▶ **Data for this exercise**
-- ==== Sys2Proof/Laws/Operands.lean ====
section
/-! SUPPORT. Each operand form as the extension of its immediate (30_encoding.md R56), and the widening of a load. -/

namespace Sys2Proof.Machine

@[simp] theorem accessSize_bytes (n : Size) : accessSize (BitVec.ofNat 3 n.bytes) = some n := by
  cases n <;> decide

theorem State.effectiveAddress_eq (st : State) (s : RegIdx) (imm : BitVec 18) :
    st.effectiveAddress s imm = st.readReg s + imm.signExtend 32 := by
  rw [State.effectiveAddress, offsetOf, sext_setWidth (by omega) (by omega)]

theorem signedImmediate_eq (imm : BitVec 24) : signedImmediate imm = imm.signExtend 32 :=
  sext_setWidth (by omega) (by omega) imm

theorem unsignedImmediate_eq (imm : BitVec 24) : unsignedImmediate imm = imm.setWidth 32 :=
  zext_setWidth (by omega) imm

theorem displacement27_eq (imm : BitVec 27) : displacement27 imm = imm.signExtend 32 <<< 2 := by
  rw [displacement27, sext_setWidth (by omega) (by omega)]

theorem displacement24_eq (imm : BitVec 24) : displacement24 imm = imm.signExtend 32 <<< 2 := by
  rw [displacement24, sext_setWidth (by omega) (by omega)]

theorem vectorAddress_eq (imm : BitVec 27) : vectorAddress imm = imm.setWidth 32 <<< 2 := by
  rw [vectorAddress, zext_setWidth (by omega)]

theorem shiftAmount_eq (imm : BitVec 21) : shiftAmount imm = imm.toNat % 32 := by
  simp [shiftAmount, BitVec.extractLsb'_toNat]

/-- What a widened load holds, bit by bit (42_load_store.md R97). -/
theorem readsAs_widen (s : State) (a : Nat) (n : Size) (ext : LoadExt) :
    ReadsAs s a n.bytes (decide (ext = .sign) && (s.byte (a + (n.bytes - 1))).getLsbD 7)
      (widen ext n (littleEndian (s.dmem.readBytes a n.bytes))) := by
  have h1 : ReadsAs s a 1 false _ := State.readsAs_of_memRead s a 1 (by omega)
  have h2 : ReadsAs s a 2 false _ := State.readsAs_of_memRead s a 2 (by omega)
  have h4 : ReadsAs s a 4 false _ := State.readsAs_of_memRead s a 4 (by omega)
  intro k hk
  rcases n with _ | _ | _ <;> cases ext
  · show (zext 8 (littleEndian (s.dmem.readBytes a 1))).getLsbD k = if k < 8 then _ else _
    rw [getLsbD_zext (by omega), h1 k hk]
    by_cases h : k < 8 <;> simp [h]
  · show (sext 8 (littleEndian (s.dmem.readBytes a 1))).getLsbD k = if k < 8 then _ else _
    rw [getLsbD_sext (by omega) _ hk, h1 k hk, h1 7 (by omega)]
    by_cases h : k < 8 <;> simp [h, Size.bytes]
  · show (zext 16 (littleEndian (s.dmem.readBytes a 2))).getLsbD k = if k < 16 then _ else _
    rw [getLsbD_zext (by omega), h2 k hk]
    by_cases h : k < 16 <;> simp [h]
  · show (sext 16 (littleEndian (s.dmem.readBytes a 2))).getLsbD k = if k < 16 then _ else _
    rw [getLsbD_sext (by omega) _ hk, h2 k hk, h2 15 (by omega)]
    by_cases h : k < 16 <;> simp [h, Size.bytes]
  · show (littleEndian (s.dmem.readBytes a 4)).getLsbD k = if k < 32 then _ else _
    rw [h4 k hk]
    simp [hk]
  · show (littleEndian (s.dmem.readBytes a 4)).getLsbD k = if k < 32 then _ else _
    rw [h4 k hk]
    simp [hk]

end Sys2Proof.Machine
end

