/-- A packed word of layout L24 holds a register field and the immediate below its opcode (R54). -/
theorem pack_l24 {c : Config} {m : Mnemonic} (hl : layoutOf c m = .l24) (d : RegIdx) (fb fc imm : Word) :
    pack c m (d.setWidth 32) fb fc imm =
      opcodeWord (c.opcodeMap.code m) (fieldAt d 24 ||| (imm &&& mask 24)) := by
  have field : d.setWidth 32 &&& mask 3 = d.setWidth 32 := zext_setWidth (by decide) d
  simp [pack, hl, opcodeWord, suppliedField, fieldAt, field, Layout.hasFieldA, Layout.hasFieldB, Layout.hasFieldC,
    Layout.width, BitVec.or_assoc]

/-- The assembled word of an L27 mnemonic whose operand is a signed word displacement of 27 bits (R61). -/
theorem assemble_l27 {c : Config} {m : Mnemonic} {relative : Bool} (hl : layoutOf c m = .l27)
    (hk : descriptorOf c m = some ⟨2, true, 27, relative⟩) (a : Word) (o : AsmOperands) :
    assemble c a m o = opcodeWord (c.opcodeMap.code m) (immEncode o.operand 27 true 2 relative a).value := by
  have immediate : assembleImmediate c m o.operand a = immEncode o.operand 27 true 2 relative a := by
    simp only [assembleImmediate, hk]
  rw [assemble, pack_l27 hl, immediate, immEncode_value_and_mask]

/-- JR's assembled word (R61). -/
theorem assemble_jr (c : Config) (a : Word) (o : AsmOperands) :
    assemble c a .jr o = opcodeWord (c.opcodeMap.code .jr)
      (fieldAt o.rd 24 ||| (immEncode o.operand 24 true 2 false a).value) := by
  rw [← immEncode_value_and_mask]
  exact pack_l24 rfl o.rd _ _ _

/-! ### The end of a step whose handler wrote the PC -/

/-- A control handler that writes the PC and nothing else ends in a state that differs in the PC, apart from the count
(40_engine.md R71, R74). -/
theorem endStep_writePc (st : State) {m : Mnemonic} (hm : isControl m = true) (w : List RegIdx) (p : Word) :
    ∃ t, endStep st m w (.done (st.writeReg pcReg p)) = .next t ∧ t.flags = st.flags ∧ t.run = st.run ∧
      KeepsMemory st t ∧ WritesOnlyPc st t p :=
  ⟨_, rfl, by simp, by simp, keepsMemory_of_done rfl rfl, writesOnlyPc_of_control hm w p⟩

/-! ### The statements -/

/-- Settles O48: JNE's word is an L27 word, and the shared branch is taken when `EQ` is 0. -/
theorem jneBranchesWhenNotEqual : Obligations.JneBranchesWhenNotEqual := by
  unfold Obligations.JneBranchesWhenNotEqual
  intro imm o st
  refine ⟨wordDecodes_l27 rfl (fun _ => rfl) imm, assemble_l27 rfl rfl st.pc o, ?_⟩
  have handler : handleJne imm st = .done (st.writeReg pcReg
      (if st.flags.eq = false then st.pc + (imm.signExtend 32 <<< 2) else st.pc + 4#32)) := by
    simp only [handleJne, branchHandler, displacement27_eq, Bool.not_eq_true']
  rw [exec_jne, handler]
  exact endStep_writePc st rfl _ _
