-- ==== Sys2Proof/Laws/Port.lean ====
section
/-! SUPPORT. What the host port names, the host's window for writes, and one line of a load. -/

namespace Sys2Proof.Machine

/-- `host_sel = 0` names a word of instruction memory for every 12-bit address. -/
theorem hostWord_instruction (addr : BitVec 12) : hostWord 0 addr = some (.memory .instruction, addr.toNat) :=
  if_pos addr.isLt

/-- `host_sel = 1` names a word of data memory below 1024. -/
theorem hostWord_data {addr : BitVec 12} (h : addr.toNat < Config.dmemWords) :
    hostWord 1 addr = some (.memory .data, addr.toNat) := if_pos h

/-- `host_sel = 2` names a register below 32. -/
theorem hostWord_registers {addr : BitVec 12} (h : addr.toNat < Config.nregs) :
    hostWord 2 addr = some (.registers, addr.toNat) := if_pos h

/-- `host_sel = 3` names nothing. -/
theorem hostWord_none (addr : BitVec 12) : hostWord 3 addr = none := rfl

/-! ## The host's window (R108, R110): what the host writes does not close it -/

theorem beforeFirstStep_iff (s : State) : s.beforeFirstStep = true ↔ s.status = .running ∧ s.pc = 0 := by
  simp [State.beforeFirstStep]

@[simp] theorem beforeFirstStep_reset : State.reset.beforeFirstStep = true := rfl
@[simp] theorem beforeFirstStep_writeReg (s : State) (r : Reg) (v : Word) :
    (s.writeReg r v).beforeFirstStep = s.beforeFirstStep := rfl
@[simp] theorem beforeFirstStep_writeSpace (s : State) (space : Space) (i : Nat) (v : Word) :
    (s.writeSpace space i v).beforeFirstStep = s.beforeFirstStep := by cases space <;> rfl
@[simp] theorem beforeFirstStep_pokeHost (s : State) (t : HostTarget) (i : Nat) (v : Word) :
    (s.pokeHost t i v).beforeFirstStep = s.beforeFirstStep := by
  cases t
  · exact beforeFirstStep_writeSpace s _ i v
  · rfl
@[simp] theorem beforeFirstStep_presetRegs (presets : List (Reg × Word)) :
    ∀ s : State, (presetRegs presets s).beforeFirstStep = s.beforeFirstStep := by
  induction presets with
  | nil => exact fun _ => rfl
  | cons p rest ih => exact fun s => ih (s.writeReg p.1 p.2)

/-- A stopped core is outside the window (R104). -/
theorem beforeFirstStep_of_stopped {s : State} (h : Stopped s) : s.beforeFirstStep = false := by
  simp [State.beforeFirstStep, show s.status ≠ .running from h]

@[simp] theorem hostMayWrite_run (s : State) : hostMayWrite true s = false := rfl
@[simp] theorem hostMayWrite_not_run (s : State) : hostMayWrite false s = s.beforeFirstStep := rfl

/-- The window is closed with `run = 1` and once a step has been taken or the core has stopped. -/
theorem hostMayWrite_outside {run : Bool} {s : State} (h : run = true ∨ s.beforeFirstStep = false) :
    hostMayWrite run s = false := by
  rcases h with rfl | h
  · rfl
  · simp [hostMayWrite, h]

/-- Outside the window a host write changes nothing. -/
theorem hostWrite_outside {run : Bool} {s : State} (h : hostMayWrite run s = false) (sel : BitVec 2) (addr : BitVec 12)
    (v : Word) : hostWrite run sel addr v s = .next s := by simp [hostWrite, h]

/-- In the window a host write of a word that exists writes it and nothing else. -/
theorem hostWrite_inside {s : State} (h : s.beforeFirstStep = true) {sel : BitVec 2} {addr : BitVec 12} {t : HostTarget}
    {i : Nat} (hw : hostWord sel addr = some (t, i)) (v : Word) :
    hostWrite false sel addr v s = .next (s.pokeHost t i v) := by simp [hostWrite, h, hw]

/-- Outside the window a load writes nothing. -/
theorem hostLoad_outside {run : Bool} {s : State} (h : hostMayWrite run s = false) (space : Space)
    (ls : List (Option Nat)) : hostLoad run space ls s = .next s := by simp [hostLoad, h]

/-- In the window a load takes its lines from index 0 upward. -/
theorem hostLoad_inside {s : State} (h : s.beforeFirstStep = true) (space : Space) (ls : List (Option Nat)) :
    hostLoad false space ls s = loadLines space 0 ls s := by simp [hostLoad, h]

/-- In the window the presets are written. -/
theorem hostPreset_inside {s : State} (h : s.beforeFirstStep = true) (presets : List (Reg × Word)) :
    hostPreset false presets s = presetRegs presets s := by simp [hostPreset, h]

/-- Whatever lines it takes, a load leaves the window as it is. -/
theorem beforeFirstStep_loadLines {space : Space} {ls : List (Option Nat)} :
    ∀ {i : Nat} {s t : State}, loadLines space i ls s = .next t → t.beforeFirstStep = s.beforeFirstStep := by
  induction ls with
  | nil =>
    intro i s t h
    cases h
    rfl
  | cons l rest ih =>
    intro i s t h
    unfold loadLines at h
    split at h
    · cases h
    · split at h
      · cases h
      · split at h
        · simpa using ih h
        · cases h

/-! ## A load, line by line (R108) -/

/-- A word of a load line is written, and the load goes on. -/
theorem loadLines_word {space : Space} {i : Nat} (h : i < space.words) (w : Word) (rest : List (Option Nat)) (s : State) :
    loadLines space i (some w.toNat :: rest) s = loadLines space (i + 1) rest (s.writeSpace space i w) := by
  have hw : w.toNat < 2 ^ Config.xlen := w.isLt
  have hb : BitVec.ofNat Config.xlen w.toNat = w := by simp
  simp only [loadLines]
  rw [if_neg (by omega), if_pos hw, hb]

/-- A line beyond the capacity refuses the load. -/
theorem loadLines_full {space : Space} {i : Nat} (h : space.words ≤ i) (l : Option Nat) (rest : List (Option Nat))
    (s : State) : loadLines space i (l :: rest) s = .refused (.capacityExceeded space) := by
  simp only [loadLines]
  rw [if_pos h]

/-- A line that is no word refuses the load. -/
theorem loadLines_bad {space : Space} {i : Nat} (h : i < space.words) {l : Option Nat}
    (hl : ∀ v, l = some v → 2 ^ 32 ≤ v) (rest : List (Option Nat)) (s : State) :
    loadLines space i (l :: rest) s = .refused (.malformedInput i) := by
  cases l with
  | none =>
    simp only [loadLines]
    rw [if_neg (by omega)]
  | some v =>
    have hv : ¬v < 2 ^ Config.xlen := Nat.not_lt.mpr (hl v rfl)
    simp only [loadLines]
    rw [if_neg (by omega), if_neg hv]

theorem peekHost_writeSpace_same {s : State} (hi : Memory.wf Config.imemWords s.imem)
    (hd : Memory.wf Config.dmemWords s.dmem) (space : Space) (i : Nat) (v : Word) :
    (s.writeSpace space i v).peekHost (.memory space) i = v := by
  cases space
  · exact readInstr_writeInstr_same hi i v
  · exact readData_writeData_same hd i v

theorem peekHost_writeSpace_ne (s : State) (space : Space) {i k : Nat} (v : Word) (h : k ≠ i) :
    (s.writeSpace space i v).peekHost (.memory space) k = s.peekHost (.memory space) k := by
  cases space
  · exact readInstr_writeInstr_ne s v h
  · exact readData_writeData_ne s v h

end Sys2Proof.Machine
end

▶ **Activity**
All lines from the opening of the material through the line that contains "rw [State.effectiveAddress, offsetOf, sext_setWidth" are to be printed exactly, with no others.

▶ **Answer box**
-- ==== Sys2Proof/Laws/Operands.lean ====
section
/-! SUPPORT. Each operand form as the extension of its immediate (30_encoding.md R56), and the widening of a load. -/

namespace Sys2Proof.Machine

@[simp] theorem accessSize_bytes (n : Size) : accessSize (BitVec.ofNat 3 n.bytes) = some n := by
  cases n <;> decide

theorem State.effectiveAddress_eq (st : State) (s : RegIdx) (imm : BitVec 18) :
    st.effectiveAddress s imm = st.readReg s + imm.signExtend 32 := by
  rw [State.effectiveAddress, offsetOf, sext_setWidth (by omega) (by omega)]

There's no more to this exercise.